AUC, Area Under the Curve; Extreme Gradient Boosting, XGBoost; DT, Decision Tree; SVM, Support Vector Machine; LR, Logistic Regression; PPV, Positive Predictive Value; NPV, Negative Predictive Value.

Figure 4

Calibration plot. The x‐axis represents the XGBoost model‐predicted probability, and the y-axis represents the actual probability of IFG. (A) The plot shows the calibration curve of the training set. A perfect prediction would fall along the 45‐degree line (“ideal” line). The “apparent” line represents the training cohort, and the solid black line represents bias corrected by bootstrapping (500 repetitions), indicating observed the performance of XGBoost model. (B) The plot shows the calibration curve of the validation set. A perfect prediction would fall along the 45degree line (“ideal” line). The “apparent” line represents the validation cohort, and the solid black line represents bias corrected by bootstrapping (500 repetitions), indicating observed the performance of XGBoost model.

Figure 5

DCA plot. (A)The plot shows the calibration curve of the training set. (B)The plot shows the calibration curve of the validation set.

Figure 6

The SHAP plot of the XGBoost model. The ordinate represents the name of the variable. The variables from top to bottom are of decreasing importance to the predicted results and the number beside the variables is the mean of the SHAP values for all samples. Each point in the graph represents the SHAP value for each sample, with colors closer to purple indicating a larger value and closer to yellow indicating a smaller value. The more dispersed the points in the graph, the greater the influence of the variable on the model. Figure 5 shows that SBP has the greatest impact on the model.

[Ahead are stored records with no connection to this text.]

/-- Page 0 from offset 3 on. -/
structure PageZeroShown (page : List Byte) (s : State) : Prop where
  present : shows page 3 4 15 15 (if s.interlock.record = none then 0 else 1)
  defaulted : shows page 3 4 14 14 (if s.control.settingsDefaulted then 1 else 0)
  runKeep : shows page 3 4 13 13 (match s.program.run with
    | some r => if r.keepDue ≤ s.now then 1 else 0
    | none => 0)
  speed : shows page 3 4 12 0 (((s.interlock.record.map (·.speed)).getD 0) % 2048)
  pitch : shows page 5 7 23 12 (s.sampler.pitch.value % 4096).toNat
  roll : shows page 5 7 11 0 (s.sampler.roll.value % 4096).toNat
  held : shows page 8 8 7 0 (heldSum s)
  pump : ShowsPlace page 9 9 7 4 Holder.isPump s
  level : shows page 9 9 3 0 (2 * s.level.state.code)
  jacks : ∀ j : Jack,
    let first := 10 + 4 * j.val
    shows page first (first + 3) 31 29 s.jacks[j].state.code
    ∧ shows page first (first + 3) 28 26 (ownerShown (.jack j) s)
    ∧ shows page first (first + 3) 25 14 (jackStroke j s)
    ∧ shows page first (first + 3) 13 12 (phaseShown (.jack j) s)
    ∧ shows page first (first + 3) 11 10 (kindShown (.jack j) s)
    ∧ shows page first (first + 3) 9 9 (dirShown (.jack j) s)
    ∧ shows page first (first + 3) 8 4 (lastEndShown (.jack j) s)
    ∧ shows page first (first + 3) 3 1 (lastOwnerShown (.jack j) s)
    ∧ shows page first (first + 3) 0 0 0
  awnings : ∀ a : Awning,
    let first := 34 + 7 * a.val
    shows page first (first + 6) 55 53 s.awnings[a].state.code
    ∧ shows page first (first + 6) 52 52 (if s.awnings[a].homed then 1 else 0)
    ∧ shows page first (first + 6) 51 49 (ownerShown (.awning a) s)
    ∧ shows page first (first + 6) 48 34 (awningPosition a s)
    ∧ ShowsMotion page first (first + 6) (.awning a) s

/-- The run's fields on page 1, for a run whose current step stands at a chain position: the first that is neither DONE
nor SKIPPED. -/
structure RunShown (page : List Byte) (r : RunRecord) (pos : Nat) (x : RunStep) : Prop where
  passed : ∀ n : Nat, n < 16 → shows page 42 43 n n
    (if n < pos ∧ (r.steps[n]?).map (·.status) = some .skipped then 1 else 0)
  current : shows page 44 44 7 4 pos
  status : shows page 44 44 3 0 (2 * x.status.code)
  next : ∀ y : RunStep, r.steps[pos + 1]? = some y → shows page 45 45 7 5 y.status.code

/-- Page 1. -/
structure PageOneShown (page : List Byte) (s : State) : Prop where
  slides : ∀ i : Slide,
    let first := 1 + 8 * i.val
    shows page first (first + 7) 63 61 s.slides[i].state.code
    ∧ shows page first (first + 7) 60 60 (if s.slides[i].homed then 1 else 0)
    ∧ shows page first (first + 7) 59 57 (ownerShown (.slide i) s)
    ∧ shows page first (first + 7) 56 42 (slidePosition i s)
    ∧ shows page first (first + 7) 41 34 (max (-128) (min 127 (slideSkew i s)) % 256).toNat
    ∧ ShowsMotion page first (first + 7) (.slide i) s
  outcome : shows page 33 33 7 5 s.level.outcome.code
  passes : shows page 33 33 4 2 s.level.passes
  clamped : shows page 33 33 1 0 (if s.level.clamped then 2 else 0)
  residualPitch : shows page 34 34 7 0 (max (-128) (min 127 s.level.residualPitch) % 256).toNat
  residualRoll : shows page 35 35 7 0 (max (-128) (min 127 s.level.residualRoll) % 256).toNat
  drift : shows page 36 38 23 15 s.level.drift
  wind : shows page 36 38 14 5 s.wind.speed
  gusts : shows page 36 38 4 0 s.wind.gusts
  lockout : shows page 39 39 7 0 (match s.wind.lockoutDue with
    | some due => (due - s.now + (seconds 10 - 1)) / seconds 10
    | none => 0)
  lastOutcome : shows page 40 40 1 0 s.program.lastOutcome.code
  noRun : s.program.run = none → shows page 40 40 7 2 0 ∧ shows page 41 45 39 0 0
  run : ∀ r : RunRecord, s.program.run = some r →
    shows page 40 40 7 6 (if r.suspended then 2 else 1)
    ∧ shows page 40 40 5 4 r.program.val ∧ shows page 40 40 3 2 r.owner.val
    ∧ shows page 41 41 7 0 ((r.reason.map SuspendReason.code).getD 0)
    ∧ shows page 45 45 4 0 (if r.pair = none then 0 else 8)
    ∧ ∀ (pos : Nat) (x : RunStep), r.steps[pos]? = some x → x.status ≠ .done → x.status ≠ .skipped →
      (∀ (n : Nat) (y : RunStep), n < pos → r.steps[n]? = some y → y.status = .done ∨ y.status = .skipped) →
      RunShown page r pos x
  operations : ∀ j : Jack, shows page 46 47 (15 - 2 * j.val) (14 - 2 * j.val)
    ((s.jacks[j].lastEnd.map (·.op.code)).getD 0)
  unnamed : shows page 46 47 3 0 0

/-! ### Slides started (04 R59, 05 R76 to R83, 06 R97, 08 R133 to R137) -/

/-- The checks of a slide's JOG: inward it needs a chassis that is not travelling; outward it needs a parked chassis,
settings that are not defaults, no fault, and support if it is flagged; either way the awnings over it are homed, within
their clearance, and without a session. -/
def SlideMayJog (i : Slide) (d : Dir) (s : State) : Prop :=
  (d = .inward → chassisCondition s ≠ .travel)
  ∧ (d = .outward → chassisCondition s = .parked ∧ s.control.settingsDefaulted = false
    ∧ s.slides[i].fault.kind = none ∧ (s.settings.support[i] = true → supported s = true))
  ∧ ∀ a : Awning, inConflict i a s = true → s.awnings[a].homed = true
    ∧ awningPosition a s ≤ s.settings.clearance[a] ∧ sessionOn (.awning a) s = none

/-- The checks of any other motion of a slide: outward it must also be homed. -/
def SlideMayMove (i : Slide) (d : Dir) (s : State) : Prop :=
  SlideMayJog i d s ∧ (d = .outward → s.slides[i].homed = true)

/-- A slide moved inward under an active fault creeps (01 R18). -/
def creeps (i : Slide) (d : Dir) (s : State) : Bool := decide (d = .inward) && s.slides[i].fault.kind.isSome

/-- The base duty of a slide without a target (08 R134). -/
def plainDuty (i : Slide) (creep : Bool) (s : State) : Nat :=
  if creep = true ∨ s.slides[i].homed = false then 300
  else if slidePosition i s ≤ 400 ∨ s.settings.slideFull[i] ≤ slidePosition i s + 400 then 450 else 850

/-- A slide's moving state. -/
def slideMoves : Dir → SlideState
  | .outward => .movingOut
  | .inward => .movingIn

/-- A slide's record at its start, both motors at one duty (08 R133, R137). -/
def startedSlide (d : Dir) (duty : Nat) (e : SlideEntry) : SlideEntry :=
  { e with
    state := slideMoves d, seating := .none, lastFront := duty, lastRear := duty, lastDir := some d
    wasStowed := decide (e.state = .stowed), seatedHome := false, stalledOut := false }

/-- Both motor outputs of a slide changed alike. -/
def bothMotors (i : Slide) (f : DriveOutput → DriveOutput) (v : Vector DriveOutput 23) : Vector DriveOutput 23 :=
  upd (upd v (frontOutput i) f) (rearOutput i) f

/-- The part with one slide of those at rest started by a session: its amperes from the budget, both motors given the
direction and the duty; a session that is or has been a JOG creeps (08 R135; log 60). -/
def withSlide (i : Slide) (d : Dir) (x : Session) (s : State) : State :=
  let duty := plainDuty i (x.creep || x.jogged) s
  { s with
    sessions := s.sessions ++ [x]
    supply := { s.supply with
      allotments := s.supply.allotments ++ [⟨.session x.cover, s.settings.slideAmps, some s.supply.nextOrder⟩]
      nextOrder := s.supply.nextOrder + 1 }
    slides := upd s.slides i (startedSlide d duty)
    drive := bothMotors i (given d duty) s.drive }

/-- The session of a program's slide step (10 R167). -/
def stepSession (k : StepIndex) (i : Slide) (d : Dir) (owner : Link) (s : State) : Session :=
  { linkSession (.slide i) owner d .hold (seconds 90) (creeps i d s) true s with origin := .step k }

/-- A slide step of the pool that no end skips. -/
def IsSlideStep (k : StepIndex) (i : Slide) (d : Dir) (s : State) : Prop :=
  s.settings.pool[k].kind = (match d with | .outward => .slideOut | .inward => .slideIn)
  ∧ s.settings.pool[k].channel = some (.slide i) ∧ s.settings.pool[k].skipIfDone = false

/-- The supply state allows a pair (10 R176). -/
def PairSupply (s : State) : Prop := s.supply.state = .strong ∨ s.supply.state = .battery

3.4 Individualized prediction of IFG

Figure 7 illustrates the SHAP analysis, showcasing the role of important variables on individual predictions in 2 randomly selected samples from the validation set. The local SHAP plots illustrated the contributions of variables to the outcomes for each sample. In Figure 7 , the purple portion of the local SHAP force plot represents support for a positive prediction, while the yellow portion indicates support for a negative prediction. The length of the feature lines corresponds to the size of their contribution. For example, case 1 exhibited a high predicted probability of 0.82 for progressing to IFG, as predicted by the XGBoost model. SBP was the most significant feature contributing to the prediction, followed by Scr, Fatty liver and WC. This was enough to confirm the usefulness of the XGBoost model and contribute to increasing doctors’ trust in the predictive model to help them make the right auxiliary decisions.

Figure 7

Predicted outcome of individual occurrence of IFG. (A) The local SHAP plot of the case#1. Case #1 Male, 72 years old, with a positive outcome at the end of follow-up and the model predicts an 81.9% probability of IFG in this study individual. (B) The local SHAP plot of the case#2. Case #2 Female, 54 years old, with a negative outcome at the finish of follow-up and the model predicts an 16.3% probability of IFG in this study individual.

4 Discussion

The strength of this study lies in the establishment of a retrospective cohort using clinical data from longitudinal physical examinations of middle-aged and elderly people from 2018 to 2022. The analysis of the original data can accurately reflect the real-world problems, and the results of the study have important reference value for further in-depth discussions. Furthermore, a prediction model for development of IFG was constructed by integrating the XGBoost algorithm. SHAP plots were used to visualize the model, which solved the limitations imposed by the “black box” nature of traditional machine learning. Boruta’s algorithm screened a total of twelve features deemed important in relation to IFG. To further clarify the risk or protective factors related to IFG, multivariate regression analysis was conducted between the IFG and non-IFG groups in the training cohort. Four features were ultimately selected for inclusion in the model and it was concluded that all of these variables are readily available in routine medical practice and therefore have clinical value. In clinical practice, the accurate identification or screening of IFG presents a crucial opportunity to control diabetes progression and reduce its associated harm.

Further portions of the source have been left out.